Re: [PATCH 6/8] tcp: Allow exceeding the available sending buffer size in window advertisements

8 Dec 2025

On Fri, 5 Dec 2025 13:34:07 +1100
David Gibson  wrote:
...
On Thu, Dec 04, 2025 at 08:45:39AM +0100, Stefano Brivio wrote:
...
...under two conditions:
- the remote peer is advertising a bigger value to us, meaning that a
  bigger sending buffer is likely to benefit throughput, AND
I think this condition is redundant: if the remote peer is advertising
less, we'll clamp new_wnd_to_tap to that value anyway.
I almost fell for this. We have a subtractive term in the expression,
so it's not actually the case.

If the remote peer is advertising a smaller window, we just take buffer
size *minus pending bytes*, as limit, which can be smaller compared to
the window advertised by the peer.

If it's advertising a bigger window, we take an increased buffer size
minus pending bytes, as limit, which can be bigger than the peer's
window, so we'll use the peer's window as limit instead.

I added an example in v2 (now 7/9).
...
...
- this is not a short-lived connection, where the latency cost of
  retransmissions would be otherwise unacceptable.
By doing this, we can reliably trigger TCP buffer size auto-tuning (as
long as it's available) on bulk data transfers.
Signed-off-by: Stefano Brivio 
---
 tcp.c | 10 ++++++++++
 1 file changed, 10 insertions(+)

diff --git a/tcp.c b/tcp.c
index 2220059..454df69 100644
--- a/tcp.c
+++ b/tcp.c
@@ -353,6 +353,13 @@ enum {
 #define LOW_RTT_TABLE_SIZE		8
 #define LOW_RTT_THRESHOLD		10 /* us */
+/* Try to avoid retransmissions to improve latency on short-lived connections */
+#define SHORT_CONN_BYTES		(16ULL * 1024 * 1024)
+
+/* Temporarily exceed available sending buffer to force TCP auto-tuning */
+#define SNDBUF_BOOST_FACTOR		150 /* % */
+#define SNDBUF_BOOST(x)			((x) * SNDBUF_BOOST_FACTOR / 100)
For the short term, the fact this works empirically is enough.  For
the longer term, it would be nice to have a better understanding of
what this "overcommit" amount is actually estimating.
I think what we're looking for is an estimate of the number of bytes
that will have left the buffer by the time the guest gets back to us.  So:
  <connection throughput> * <guest-side RTT>
I don't think we want the bandwidth-delay product here (which I'm now
using earlier in the series) because the purpose here is to grow the
buffer at the beginning of a connection, if it looks like bulk traffic.
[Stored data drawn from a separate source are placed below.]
/-- Hypotheses of LinkAndBringUpResult: a port in each state with an event due, an arrival from device 9, a packet with a way and one
without for 1 ms, a die in each stage, a die reset. -/
theorem witness_LinkAndBringUpResult :
    ((15 < 16 ∧ portState ((porting 1 0).port 15) = 1 ∧ (porting 1 0).devtime ≤ ((porting 1 0).port 15).since + 10000000) ∧
      (let s := { porting 1 0 with devtime := 10000000 }
       portState (s.port 15) = 1 ∧ (s.port 15).since + 10000000 ≤ s.devtime) ∧
      (portState ((porting 2 1).port 15) = 2 ∧ (1 : Nat) % 256 ≠ 0 ∧ ((porting 2 256).port 15).fails = [] ∧ (256 : Nat) % 256 = 0) ∧
      (portState ((porting 3 1).port 15) = 3 ∧ (bestSpeed 1).isSome) ∧
      (portState ((porting 4 0xFF).port 15) = 4 ∧ (bestWidth (0xFF &&& bits ((porting 4 0xFF).port 15).stat 23 16)).isSome) ∧
      portState ((porting 5 0).port 15) = 5 ∧
      (portState ((porting 6 0).port 15) = 6 ∧ 8 ≤ ((porting 6 0).port 15).resends) ∧
      (portState ((readyPort 7 1 0).port 15) = 6 ∧ ((readyPort 7 1 0).port 15).resends < 8) ∧
      (let s := readyPort 0 2 7
       bits (s.port 15).stat 7 6 < s.subj.b % 4 ∧ (s.port 15).inUse &&& 2 ^ (s.subj.c % 8) = 2 ^ (s.subj.c % 8) ∧
        (groupIn ((s.port 15).inUse - 2 ^ (s.subj.c % 8)) (s.subj.b % 4) (fun _ => true)).isSome) ∧
      (let s := narrowPort
       portState (s.port 15) = 6 ∧ s.subj.b % 4 < bits (s.port 15).stat 7 6 ∧ (s.port 15).lanes &&& 2 ^ (s.subj.c % 8) ≠ 2 ^ (s.subj.c % 8) ∧
        (groupIn ((s.port 15).lanes + 2 ^ (s.subj.c % 8)) (s.subj.b % 4)
          (fun g => g &&& 2 ^ (s.subj.c % 8) == 2 ^ (s.subj.c % 8) && g &&& (s.port 15).inUse == (s.port 15).inUse)).isSome) ∧
      (portState ((porting 0 0).port 15) = 0 ∧ bits ((porting 0 0).port 15).stat 63 63 = 0 ∧ barOpen (porting 0 0) = true) ∧
      (barOpen (porting 6 1) = true ∧ (porting 6 1).subj.b = 1)) ∧
    (let s := { base with subj := { a := 0, b := 9, c := 8191 } }
     s.subj.a = 0 ∧ s.subj.b < 4096 ∧ s.subj.b ≠ s.fabid.toNat ∧ nbits s.subj.c 21 21 = 0) ∧
    (let s := { linked base with net := [peerPacket], subj := { a := 4 } }
     s.net.find? (fun x => x.pid == s.subj.a) = some peerPacket ∧ findLaunch s 0 = none ∧ s.subj.a ≠ 0 ∧
      9 ≠ s.fabid.toNat ∧ ∀ q ∈ s.net, ¬ (q.pid < peerPacket.pid ∧ q.src = peerPacket.src ∧ q.net = peerPacket.net)) ∧
    (let s := { base with net := [peerPacket], subj := { a := 4 }, devtime := 1000000 }
     waitedOut { s with linkWaits := [(waitKey peerPacket.pid 0, 0)] } (waitKey peerPacket.pid 0) = true) ∧
    (∀ st < 6, let s := { base with subj := { a := 3 }, modReady := true }.onDie 3 (fun d => { d with boot := st })
      s.subj.a < 4 ∧ (s.die s.subj.a).boot = st ∧ (s.die s.subj.a).lost = false ∧ s.modReady = true ∧ ∀ i < 4, portState (s.port (4 * s.subj.a + i)) ∈ [0, 6, 7]) ∧
    (let s := { base with subj := { a := 8 } }.onDie 3 (fun d => { d with lost := true })
     3 < 4 ∧ barOpen s = true ∧ s.subj.a / 2 ^ 3 % 2 = 1 ∧ (s.die 3).lost = true) := by
  and_intros <;> decide +kernel

/-! ## The whole machine -/

/-- The number that a result register of the running strand holds after an instruction. -/
def result (r : Host.Outcome State Fault Refusal) (n : Nat) : Option Word :=
  match r with
  | .next t => some (t.me.s n)
  | _ => none

/-- Hypotheses of RegisterFormFrame and IssueFrame: an addition and a load that answer a next state. -/
theorem witness_RegisterFormFrame :
    registerForm (.add 3 1 2 false false) = true ∧ base.cur.2 < 4 ∧ (result (exec (.add 3 1 2 false false) base) 3).isSome := by
  and_intros <;> decide +kernel
theorem witness_IssueFrame :
    issueForm (.ld 5 1 0 0 3 0) = true ∧ loaded.cur.2 < 4 ∧ (result (exec (.ld 5 1 0 0 3 0) loaded) 1).isSome := by
  and_intros <;> decide +kernel

/-- `base` with its PC, or the halfword it fetches, replaced. -/
def fetching (pc : Nat) (h : Nat) : State :=
  (base.onMe (fun t => { t with pc := BitVec.ofNat 48 pc })).onCore 0 (fun k => { k with
    icache := [{ line := 64, bytes := leBytes 2 h ++ List.replicate 62 0, leaseEnd := 2 ^ 64, grant := 0 }] })

/-- The running task as one that has migrated, with `n` sends still to enter the send queues. -/
def entering (n : Nat) : State :=
  base.onMe (fun t => { t with entering := true, sends := List.replicate n { form := 0, net := 0, dest := 0, data := [], pc := 0 } })

/-- Hypotheses of StepRunsDecodedInstruction: the step picks the strand, which fetches its instruction; an odd PC, a page with no
translation, a line that is not there; a compact form, a 32-bit form and two that decode to nothing; an event picked and an input due. -/
theorem witness_StepRunsDecodedInstruction :
    (dueEvents base = [] ∧ dueInput base = none ∧ pick base = some (.issue 0 0) ∧ (base.turnTo 0 0).me.sub = false ∧ (base.turnTo 0 0).me.pub = false ∧
      fetch (base.turnTo 0 0) = .instr (.add 3 1 2 false false) 4) ∧
    (pick (fetching 0x1001 0) = some (.issue 0 0) ∧ fetch ((fetching 0x1001 0).turnTo 0 0) = .trap .align 0 0x1001) ∧
    (pick (fetching 0x5000 0) = some (.issue 0 0) ∧ fetch ((fetching 0x5000 0).turnTo 0 0) = .walk 0 4 0x5000) ∧
    (pick (fetching 0x1040 0) = some (.issue 0 0) ∧ fetch ((fetching 0x1040 0).turnTo 0 0) = .fill 0x1040 0x4000000000001040 ∧
      homeRoom (fetching 0x1040 0) (0x1040 / 64) = true ∧ remoteCount (fetching 0x1040 0) 0 < 64) ∧
    (let s := entering 1
     dueEvents s = [] ∧ dueInput s = none ∧ pick s = some (.issue 0 0) ∧ (s.turnTo 0 0).me.entering = true ∧
      sendsFit (s.turnTo 0 0) 0 0 (s.turnTo 0 0).me.sends = none ∧ sendsFit (entering 33) 0 0 (entering 33).me.sends = some 0) ∧
    (let s := publisher
     dueEvents s = [] ∧ dueInput s = none ∧ pick s = some (.issue 0 0) ∧ (s.turnTo 0 0).me.pub = true ∧
      publisherHeld (s.chan (s.turnTo 0 0).me.ichan) = false) ∧
    (let s := fetching 0x1000 0x6000
     s.me.pc.toNat % 2 = 0 ∧ translate s 4 4 s.me.pc.toNat = .key 0x1000 ∧ onLostDie s 0x1000 = false ∧
      (icacheHit s 64).any (fun x => decide (l1Value x 0x1000 2 < 2 ^ 15)) = true ∧ decodeTableWord 16 0x6000 = some .compactEnd ∧
      decodeTableWord 16 0x6001 = none) ∧
    (let s := fetching 0x1000 0x8230
     translate s 4 4 ((s.me.pc.toNat + 2) % 2 ^ 48) = .key 0x1002 ∧ onLostDie s 0x1002 = false ∧
      (icacheHit s 64).any (fun x => l1Value x 0x1000 2 == 0x8230 && l1Value x 0x1002 2 == 0) = true ∧
      decodeTableWord 32 0x82300000 = some (.add 3 0 0 false false) ∧ decodeTableWord 32 0x80000000 = none) ∧
    (let s := base.setSlot 0 1 { st := .ready }
     dueEvents s = [.event .budgetExpiry { a := 0, b := 1 }]) ∧
    (let s := { base with cores := [], leases := [(5, 0)] }
     dueEvents s = [] ∧ dueInput s = none ∧ pick s = some (.event .leaseEnd { a := 5 })) ∧
    (let s := { base with agenda := [(0, .hostPostedMessage, { a := 3 })] }
     dueInput s = some (.hostPostedMessage, { a := 3 }, { s with agenda := [] }) ∧ isInput .hostPostedMessage = true) := by
  and_intros <;> decide +kernel

/-- Hypotheses of EncodeDecodeRoundTrip and DecodeIsCanonical. -/
theorem witness_EncodeDecodeRoundTrip : (Instr.add 3 1 2 false false).wf = true ∧ encode (.add 3 1 2 false false) = some (32, 0x82308800) := by
  decide +kernel
theorem witness_DecodeIsCanonical :
    (2 ^ 31 ≤ 0xF8123456 ∧ 0xF8123456 < 2 ^ 32 ∧ decodeTableWord 32 0xF8123456 = some (.ext 2 0x123456)) ∧
    (0x6000 < 2 ^ 16 ∧ decodeTableWord 16 0x6000 = some .compactEnd) := by
  and_intros <;> decide +kernel

/-- Hypotheses of StepKeepsMemoryCanonical. -/
theorem witness_StepKeepsMemoryCanonical : memWf base.mem = true ∧ (result (step base) 3).isSome := by
  and_intros <;> decide +kernel

/-! ## Results that the spec or a hand calculation gives -/

/-- One step of `base`, whose s1 and s2 are 7 and 5, runs ADD s3, s1, s2. -/
theorem test_step_add : result (step (regs [(1, 7), (2, 5)] base)) 3 = some 12 := by decide +kernel

/-- Results of three-operand forms at the values a swapped operand or a wrong sign would change (R356, R387, R426, R464, R476). -/
def both (a b : Word) : State := regs [(1, a), (2, b)] base
theorem test_add_wraps : result (exec (.add 3 1 2 false false) (both 0xFFFFFFFFFFFFFFFF 2)) 3 = some 1 := by decide +kernel
theorem test_sub_order : result (exec (.sub 3 1 2 false false) (both 5 7)) 3 = some 0xFFFFFFFFFFFFFFFE := by decide +kernel
theorem test_div_truncates : result (exec (.div 3 1 2 false false) (both 0xFFFFFFFFFFFFFFF9 2)) 3 = some 0xFFFFFFFFFFFFFFFD := by decide +kernel
theorem test_div_zero : result (exec (.div 3 1 2 false false) (both 7 0)) 3 = some 0xFFFFFFFFFFFFFFFF := by decide +kernel
theorem test_divn : result (exec (.divn 3 1 2 false false) (both 0xFFFFFFFFFFFFFFF9 2)) 3 = some 0x7FFFFFFFFFFFFFFC := by decide +kernel
theorem test_rem_sign : result (exec (.rem 3 1 2 false false) (both 0xFFFFFFFFFFFFFFF9 2)) 3 = some 0xFFFFFFFFFFFFFFFF := by decide +kernel
theorem test_remn : result (exec (.remn 3 1 2 false false) (both 0xFFFFFFFFFFFFFFF9 4)) 3 = some 1 := by decide +kernel
theorem test_mulh : result (exec (.mulh 3 1 2 false false) (both 0xFFFFFFFFFFFFFFFF 2)) 3 = some 0xFFFFFFFFFFFFFFFF := by decide +kernel
theorem test_mulhn : result (exec (.mulhn 3 1 2 false false) (both 0xFFFFFFFFFFFFFFFF 2)) 3 = some 1 := by decide +kernel
theorem test_sra : result (exec (.sra 3 1 2 false false) (both 0x8000000000000000 68)) 3 = some 0xF800000000000000 := by decide +kernel
theorem test_shl_count : result (exec (.shl 3 1 2 false false) (both 1 65)) 3 = some 2 := by decide +kernel
theorem test_slt : result (exec (.slt 3 1 2 false false) (both 0xFFFFFFFFFFFFFFFF 0)) 3 = some 1 := by decide +kernel
theorem test_sltn : result (exec (.sltn 3 1 2 false false) (both 0xFFFFFFFFFFFFFFFF 0)) 3 = some 0 := by decide +kernel
theorem test_max : result (exec (.max 3 1 2 false false) (both 0xFFFFFFFFFFFFFFFF 0)) 3 = some 0 := by decide +kernel
theorem test_maxn : result (exec (.maxn 3 1 2 false false) (both 0xFFFFFFFFFFFFFFFF 0)) 3 = some 0xFFFFFFFFFFFFFFFF := by decide +kernel
theorem test_clz : result (exec (.clz 3 1 false false) (both 0x00010000 0)) 3 = some 47 := by decide +kernel
theorem test_popc : result (exec (.popc 3 1 false false) (both 0xF0F0 0)) 3 = some 8 := by decide +kernel
theorem test_brev : result (exec (.brev 3 1 false false) (both 3 0)) 3 = some 0xC000000000000000 := by decide +kernel
theorem test_sext : result (exec (.sext 3 1 false false 1) (both 0x18000 0)) 3 = some 0xFFFFFFFFFFFF8000 := by decide +kernel
theorem test_zext : result (exec (.zext 3 1 false false 1) (both 0x18000 0)) 3 = some 0x8000 := by decide +kernel
theorem test_addi_sign : result (exec (.addi 3 1 0xFFF) (both 5 0)) 3 = some 4 := by decide +kernel
theorem test_s0_stays_zero : result (exec (.add 0 1 2 false false) (both 5 7)) 0 = some 0 := by decide +kernel

/-- The replicas of R250's token 12,345 with N = 3, and of tokens 1, 2 and 3 with N = 2 (the program after R363). -/
theorem test_repl :
    result (exec (.repl 3 1 2 false false) (both 12345 3)) 3 = some 1 ∧
    result (exec (.repl 3 1 2 false false) (both 12345 0x10003)) 3 = some 2 ∧
    result (exec (.repl 3 1 2 false false) (both 1 2)) 3 = some 1 ∧ result (exec (.repl 3 1 2 false false) (both 2 2)) 3 = some 0 ∧
    result (exec (.repl 3 1 2 false false) (both 3 2)) 3 = some 1 := by
  and_intros <;> decide +kernel

/-- The message that chapter 16 takes through the chain: "YWEgYWI=" is "aa ab", and becomes 256 and 258; "YWEgYW*=" stops with cause 2. -/
theorem test_chain :
    inflateStage 1 0 1000 true [89, 87, 69, 103, 89, 87, 73, 61] = ([0x61, 0x61, 0x20, 0x61, 0x62], 0) ∧
    (nextPiece true [0x61, 0x61, 0x20, 0x61, 0x62] [] 0).map (fun x => (pieceIds [(97, 97), (32, 97), (257, 98)] x.1, x.2)) =
      some ([256], [0x20, 0x61, 0x62]) ∧
    (nextPiece true [0x20, 0x61, 0x62] [] 0).map (fun x => (pieceIds [(97, 97), (32, 97), (257, 98)] x.1, x.2)) = some ([258], []) ∧
    (inflateStage 1 0 1000 true [89, 87, 69, 103, 89, 87, 42, 61]).2 = 2 := by
  and_intros <;> decide +kernel

/-- 1 + 2 in f32, −1 times 0.5 in bf16, and 1 / 3 in f16 to nearest; f32 rounding of 16,777,217. -/
theorem test_float :
    (fpAdd f32 .rne (fpOf f32 0x3F800000) (fpOf f32 0x40000000)).bits = 0x40400000 ∧
    (fpMul bf16 .rne (fpOf bf16 0xBF80) (fpOf bf16 0x3F00)).bits = 0xBF00 ∧
    (fpDiv f16 .rne (fpOf f16 0x3C00) (fpOf f16 0x4200)).bits = 0x3555 ∧
    (intToFp f32 .rne 16777217).bits = 0x4B800000 ∧ (intToFp f32 .rup 16777217).bits = 0x4B800001 := by
  and_intros <;> decide +kernel

/-- The bytes of ADD s3, s1, s2 and of a compact END in memory (R86). -/
theorem test_encode_bytes : encodeBytes (.add 3 1 2 false false) = [0x30, 0x82, 0x00, 0x88] ∧ encodeBytes .compactEnd = [0x00, 0x60] := by
  decide +kernel

end Sys2Proof.Tests
end

section
/-!
PROOFS. Replicas (R250, R465): bit fields of a word as slices of it, the two outcomes of REPL, and the statement about them.
-/

namespace Sys2Proof.Proofs

open Sys2Proof Sys2Proof.Machine

/-! ## Bit fields and slices -/

/-- The spec's field [h:l] is the slice of `h + 1 - l` bits from bit `l` (R1). -/
theorem bits_eq_toNat_extractLsb' (w : Word) (h l : Nat) : bits w h l = (w.extractLsb' l (h + 1 - l)).toNat := by
  rw [BitVec.extractLsb'_toNat, Nat.shiftRight_eq_div_pow, bits]

theorem bits_eq_zero_iff (w : Word) (h l : Nat) : bits w h l = 0 ↔ w.extractLsb' l (h + 1 - l) = 0 := by
  rw [bits_eq_toNat_extractLsb', BitVec.toNat_eq, BitVec.ofNat_eq_ofNat, BitVec.toNat_zero]

theorem bits_from_zero (w : Word) (h : Nat) : bits w h 0 = w.toNat % 2 ^ (h + 1) := by
  rw [bits, pow_zero, Nat.div_one, Nat.sub_zero]

/-! ## How a trapping instruction ends -/

theorem finish_trap (len : Nat) (s : State) (c : Cause) (sub : Nat) (tval : Word) :
    finish len (.trap s c sub tval) = .next (takeTrap s c (causeCode c) sub tval) := rfl

/-! ## REPL -/

/-- A replica word as R250 lays it out: a count from 1 to 256 in [8:0], the attempt in [23:16], every other bit zero. -/
abbrev ReplicaWord (v : Word) : Prop :=
  v.extractLsb' 9 7 = 0 ∧ v.extractLsb' 24 40 = 0 ∧ 1 ≤ v.toNat % 2 ^ 9 ∧ v.toNat % 2 ^ 9 ≤ 256

/-- The replica of the token in `t` by the replica word `v` (R250), in the fields that REPL reads. -/
def replicaOf (t v : Word) : Nat := (tokenHash (bits t 31 0) * bits v 8 0 / 2 ^ 32 + bits v 23 16) % bits v 8 0

theorem replicaOf_eq (t v : Word) :
    replicaOf t v = (t.toNat % 2 ^ 32 * 0x9E3779B1 % 2 ^ 32 * (v.toNat % 2 ^ 9) / 2 ^ 32 + v.toNat / 2 ^ 16 % 2 ^ 8) %
      (v.toNat % 2 ^ 9) := by
  rw [replicaOf, tokenHash, bits_from_zero, bits_from_zero, bits]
So we want to progressively exploit auto-tuning as long as we're
limited by a small buffer, but not later. At some point we want to
finally switch to the window advertised by the peer.

Well, I tried with the bandwidth-delay product in any case, but it's
not really helping with auto-tuning. It turns out that auto-tuning is
fundamentally different at the beginning anyway.
...
Alas, I don't see a way to estimate either of those from the
information we already track - we'd need additional bookkeeping.
It's all in struct tcp_info, it's called tcpi_delivery_rate. There are
other interesting bits there, by the way, that could be used in a
further refinement.
...
...
#define ACK_IF_NEEDED	0		/* See tcp_send_flag() */
#define CONN_IS_CLOSING(conn)						\
@@ -1137,6 +1144,9 @@ int tcp_update_seqack_wnd(const struct ctx *c, struct tcp_tap_conn *conn,
if ((int)sendq > SNDBUF_GET(conn)) /* Due to memory pressure? */
      	limit = 0;
+		else if ((int)tinfo->tcpi_snd_wnd > SNDBUF_GET(conn) &&
+			 tinfo->tcpi_bytes_acked > SHORT_CONN_BYTES)
This is pretty subtle, I think it would be worth having some rationale
in a comment, not just the commit message.
I turned the macro into a new function and added comments there, in v2.
...
...
+			limit = SNDBUF_BOOST(SNDBUF_GET(conn)) - (int)sendq;
      else
      	limit = SNDBUF_GET(conn) - (int)sendq;
-- 
2.43.0
-- 
Stefano